**Aim of the exercise**
Present an exact copy of each line below.

*** Task material ***

/-- What the owners say at the entry into Sleep from a state other than SupplyLow: what ends there has ended. -/
theorem State.enterSleep_owners {s : State} (away : s.node.state ≠ .supplyLow) (c : Condition) : s.enterSleep.owners c =
    (s.owners c).map fun b => b && !c.endsAtSleep && (decide (c ≠ .isolated) || s.line.listenOnly) := by
  have allowance : s.enterSleep.allowance = s.allowance.sleep := by simp [State.enterSleep]
  have told : s.enterSleep.air.told = (false, false) := rfl
  have faults (x : Sensor) : (s.enterSleep.input.sensors.get x).fault = false := by cases x <;> rfl
  obtain ⟨smoke, lockout⟩ := Prod.mk.inj told
  cases c <;> simp [State.owners, s.enterSleep_node, s.enterSleep_line, allowance, smoke, lockout, faults, away, NodeControl.sleep,
    LineInterface.sleep, AllowanceStore.sleep, Condition.endsAtSleep]

theorem State.CondsSound.enterSleep {s : State} (h : s.CondsSound) (away : s.node.state ≠ .supplyLow) : s.enterSleep.CondsSound := by
  refine ⟨h.drive.enterSleep, fun c b other said => ?_⟩
  rw [State.enterSleep_owners away] at said
  obtain ⟨w, found, rfl⟩ := Option.map_eq_some_iff.1 said
  rw [← h.others c w other found, ← State.lowerAtSleep_active]
  simp [State.enterSleep, other]

theorem State.CondsSound.beginLeaving {s : State} (h : s.CondsSound) (parking : s.node.state = .parking) :
    s.beginLeaving.CondsSound := by
  have leaving := h.mapNode (f := fun n => { n with leaving := true }) Iff.rfl
  unfold State.beginLeaving
  dsimp only
  split
  · exact leaving.enterSleep (by simp [parking])
  · exact (leaving.mapNode (f := fun n => { n with leavingTimer := Timer.start }) Iff.rfl).handDemand

/-- The end of an event keeps the conditions with their owners. -/
theorem State.CondsSound.finish {s : State} (h : s.CondsSound) (b : State) : (s.finish b).CondsSound := by
  have parked : (s.settleParking b).CondsSound := by
    unfold State.settleParking
    split
    next waits =>
      simp only [Bool.and_eq_true, decide_eq_true_eq] at waits
      obtain ⟨⟨⟨parking, -⟩, -⟩, -⟩ := waits
      exact h.beginLeaving parking
    next => exact h
  have line := LineInterface.sameOutsideSlots_trans (State.settleDemand_same (demandContent b) (s.settleParking b))
    (State.settleStatus_same _)
  exact parked.still (by simp [State.finish]) (State.owners_congr (by simp [State.finish]) (LineInterface.told_of_same line)
    (by simp [State.finish]) (by simp [State.finish]) (by simp [State.finish])) (by simp [State.finish])

/-! ### Entering Running -/

/-- An entry into Running, with SupplyLow at an end (R156, R157). -/
theorem State.DriveFollowed.enterRunning {s : State} (h : s.DriveFollowed) (fromListening : Bool) :
    (s.enterRunning fromListening).DriveFollowed := by
  have entered : (s.startRunning fromListening).DriveFollowed := h.still rfl fun _ => rfl
  rw [State.enterRunning_eq, State.startSleepDelay_eq]
  exact entered.settleFresh.still rfl fun _ => rfl

theorem State.enterRunning_owners (fromListening : Bool) (s : State) :
    (s.enterRunning fromListening).owners = Function.update s.owners .supplyLow (some false) := by
  have started : (s.startRunning fromListening).owners = Function.update s.owners .supplyLow (some false) := by
    rw [State.startRunning, LineInterface.enterRunning_eq]
    exact funext fun d => by cases d <;> rfl
  rw [State.enterRunning_eq, State.startSleepDelay_eq, ← started, ← (s.startRunning fromListening).settleFresh_owners]
  exact State.owners_congr rfl (LineInterface.told_of_same (State.handDemand_same _)) rfl rfl fun _ => rfl

theorem State.enterRunning_active (fromListening : Bool) (s : State) {c : Condition} (other : c.ofDrive = false) :
    inSet (s.enterRunning fromListening).cond.active c = inSet s.cond.active c := by
  have settled : inSet (s.startRunning fromListening).settleFresh.cond.active c =
      inSet (s.startRunning fromListening).cond.active c := by simp [other]
  rw [State.enterRunning_eq, State.startSleepDelay_eq]
  exact settled

/-- An entry into Running from a state in which SupplyLow is over. -/
theorem State.CondsSound.enterRunning {s : State} (h : s.CondsSound) (away : s.node.state ≠ .supplyLow) (fromListening : Bool) :
    (s.enterRunning fromListening).CondsSound := by
  refine ⟨h.drive.enterRunning fromListening, ?_⟩
  rw [State.enterRunning_owners, Function.update_eq_self_iff.2 (by simp [State.owners, away])]
  exact h.others.same fun _ => s.enterRunning_active fromListening

/-- The return of the supply ends SupplyLow and its condition (R157). -/
theorem State.CondsSound.supplyLow_enterRunning {s : State} (h : s.CondsSound) (fromListening : Bool) :
    (s.endSupplyLow.enterRunning fromListening).CondsSound := by
  refine ⟨State.DriveFollowed.enterRunning (h.drive.setCond_other false (c := .supplyLow) rfl) fromListening, ?_⟩
  rw [State.enterRunning_owners, State.endSupplyLow, State.lower_owners]
  exact (h.others.setCond false .supplyLow).same fun _ => State.enterRunning_active fromListening _

/-! ### Leaving Running -/

theorem State.DriveFollowed.leaveRunning {s : State} (h : s.DriveFollowed) (dest : NodeState) : (s.leaveRunning dest).DriveFollowed := by
  have ceased : (s.ceaseRunning dest).DriveFollowed := by
    refine State.DriveFollowed.setCond_other (State.DriveFollowed.setCond_other ?_ false (c := .holderConflict) rfl) false
      (c := .coolingUnavailable) rfl
    exact h.still rfl fun _ => rfl
  have composed {t : State} (k : t.DriveFollowed) : t.composeClass.DriveFollowed := k.still rfl fun _ => rfl
  rw [State.leaveRunning_eq]
  exact (composed (ceased.handPlan _)).settleFresh

theorem AirUnit.leave_told (a : AirUnit) : a.leave.told = a.told := by
  unfold AirUnit.leave AirUnit.leaveSource
  split <;> rfl

theorem State.leaveRunning_owners (dest : NodeState) (s : State) :
    (s.leaveRunning dest).owners = Function.update s.owners .supplyLow (some (decide (dest = .supplyLow))) := by
  have composed (t : State) : t.composeClass.owners = t.owners := State.mapAir_owners rfl
  rw [State.leaveRunning_eq, State.settleFresh_owners, composed, State.handPlan_owners, State.ceaseRunning, State.lower_owners,
    State.lower_owners, State.mapAir_owners (AirUnit.leave_told _), State.mapShare_owners, State.mapNode_owners]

*** End of Task material ***

**Response below**
/-- What the owners say at the entry into Sleep from a state other than SupplyLow: what ends there has ended. -/
theorem State.enterSleep_owners {s : State} (away : s.node.state ≠ .supplyLow) (c : Condition) : s.enterSleep.owners c =
    (s.owners c).map fun b => b && !c.endsAtSleep && (decide (c ≠ .isolated) || s.line.listenOnly) := by
  have allowance : s.enterSleep.allowance = s.allowance.sleep := by simp [State.enterSleep]
  have told : s.enterSleep.air.told = (false, false) := rfl
  have faults (x : Sensor) : (s.enterSleep.input.sensors.get x).fault = false := by cases x <;> rfl
  obtain ⟨smoke, lockout⟩ := Prod.mk.inj told
  cases c <;> simp [State.owners, s.enterSleep_node, s.enterSleep_line, allowance, smoke, lockout, faults, away, NodeControl.sleep,
    LineInterface.sleep, AllowanceStore.sleep, Condition.endsAtSleep]

theorem State.CondsSound.enterSleep {s : State} (h : s.CondsSound) (away : s.node.state ≠ .supplyLow) : s.enterSleep.CondsSound := by
  refine ⟨h.drive.enterSleep, fun c b other said => ?_⟩
  rw [State.enterSleep_owners away] at said
  obtain ⟨w, found, rfl⟩ := Option.map_eq_some_iff.1 said
  rw [← h.others c w other found, ← State.lowerAtSleep_active]
  simp [State.enterSleep, other]

theorem State.CondsSound.beginLeaving {s : State} (h : s.CondsSound) (parking : s.node.state = .parking) :
    s.beginLeaving.CondsSound := by
  have leaving := h.mapNode (f := fun n => { n with leaving := true }) Iff.rfl
  unfold State.beginLeaving
  dsimp only
  split
  · exact leaving.enterSleep (by simp [parking])
  · exact (leaving.mapNode (f := fun n => { n with leavingTimer := Timer.start }) Iff.rfl).handDemand

/-- The end of an event keeps the conditions with their owners. -/
theorem State.CondsSound.finish {s : State} (h : s.CondsSound) (b : State) : (s.finish b).CondsSound := by
  have parked : (s.settleParking b).CondsSound := by
    unfold State.settleParking
    split
    next waits =>
      simp only [Bool.and_eq_true, decide_eq_true_eq] at waits
      obtain ⟨⟨⟨parking, -⟩, -⟩, -⟩ := waits
      exact h.beginLeaving parking
    next => exact h
  have line := LineInterface.sameOutsideSlots_trans (State.settleDemand_same (demandContent b) (s.settleParking b))
    (State.settleStatus_same _)
  exact parked.still (by simp [State.finish]) (State.owners_congr (by simp [State.finish]) (LineInterface.told_of_same line)
    (by simp [State.finish]) (by simp [State.finish]) (by simp [State.finish])) (by simp [State.finish])

/-! ### Entering Running -/

/-- An entry into Running, with SupplyLow at an end (R156, R157). -/
theorem State.DriveFollowed.enterRunning {s : State} (h : s.DriveFollowed) (fromListening : Bool) :
    (s.enterRunning fromListening).DriveFollowed := by
  have entered : (s.startRunning fromListening).DriveFollowed := h.still rfl fun _ => rfl
  rw [State.enterRunning_eq, State.startSleepDelay_eq]
  exact entered.settleFresh.still rfl fun _ => rfl

theorem State.enterRunning_owners (fromListening : Bool) (s : State) :
    (s.enterRunning fromListening).owners = Function.update s.owners .supplyLow (some false) := by
  have started : (s.startRunning fromListening).owners = Function.update s.owners .supplyLow (some false) := by
    rw [State.startRunning, LineInterface.enterRunning_eq]
    exact funext fun d => by cases d <;> rfl
  rw [State.enterRunning_eq, State.startSleepDelay_eq, ← started, ← (s.startRunning fromListening).settleFresh_owners]
  exact State.owners_congr rfl (LineInterface.told_of_same (State.handDemand_same _)) rfl rfl fun _ => rfl

theorem State.enterRunning_active (fromListening : Bool) (s : State) {c : Condition} (other : c.ofDrive = false) :
    inSet (s.enterRunning fromListening).cond.active c = inSet s.cond.active c := by
  have settled : inSet (s.startRunning fromListening).settleFresh.cond.active c =
      inSet (s.startRunning fromListening).cond.active c := by simp [other]
  rw [State.enterRunning_eq, State.startSleepDelay_eq]
  exact settled

/-- An entry into Running from a state in which SupplyLow is over. -/
theorem State.CondsSound.enterRunning {s : State} (h : s.CondsSound) (away : s.node.state ≠ .supplyLow) (fromListening : Bool) :
    (s.enterRunning fromListening).CondsSound := by
  refine ⟨h.drive.enterRunning fromListening, ?_⟩
  rw [State.enterRunning_owners, Function.update_eq_self_iff.2 (by simp [State.owners, away])]
  exact h.others.same fun _ => s.enterRunning_active fromListening

/-- The return of the supply ends SupplyLow and its condition (R157). -/
theorem State.CondsSound.supplyLow_enterRunning {s : State} (h : s.CondsSound) (fromListening : Bool) :
    (s.endSupplyLow.enterRunning fromListening).CondsSound := by
  refine ⟨State.DriveFollowed.enterRunning (h.drive.setCond_other false (c := .supplyLow) rfl) fromListening, ?_⟩
  rw [State.enterRunning_owners, State.endSupplyLow, State.lower_owners]
  exact (h.others.setCond false .supplyLow).same fun _ => State.enterRunning_active fromListening _

/-! ### Leaving Running -/

theorem State.DriveFollowed.leaveRunning {s : State} (h : s.DriveFollowed) (dest : NodeState) : (s.leaveRunning dest).DriveFollowed := by
  have ceased : (s.ceaseRunning dest).DriveFollowed := by
    refine State.DriveFollowed.setCond_other (State.DriveFollowed.setCond_other ?_ false (c := .holderConflict) rfl) false
      (c := .coolingUnavailable) rfl
    exact h.still rfl fun _ => rfl
  have composed {t : State} (k : t.DriveFollowed) : t.composeClass.DriveFollowed := k.still rfl fun _ => rfl
  rw [State.leaveRunning_eq]
  exact (composed (ceased.handPlan _)).settleFresh

theorem AirUnit.leave_told (a : AirUnit) : a.leave.told = a.told := by
  unfold AirUnit.leave AirUnit.leaveSource
  split <;> rfl

theorem State.leaveRunning_owners (dest : NodeState) (s : State) :
    (s.leaveRunning dest).owners = Function.update s.owners .supplyLow (some (decide (dest = .supplyLow))) := by
  have composed (t : State) : t.composeClass.owners = t.owners := State.mapAir_owners rfl
  rw [State.leaveRunning_eq, State.settleFresh_owners, composed, State.handPlan_owners, State.ceaseRunning, State.lower_owners,
    State.lower_owners, State.mapAir_owners (AirUnit.leave_told _), State.mapShare_owners, State.mapNode_owners]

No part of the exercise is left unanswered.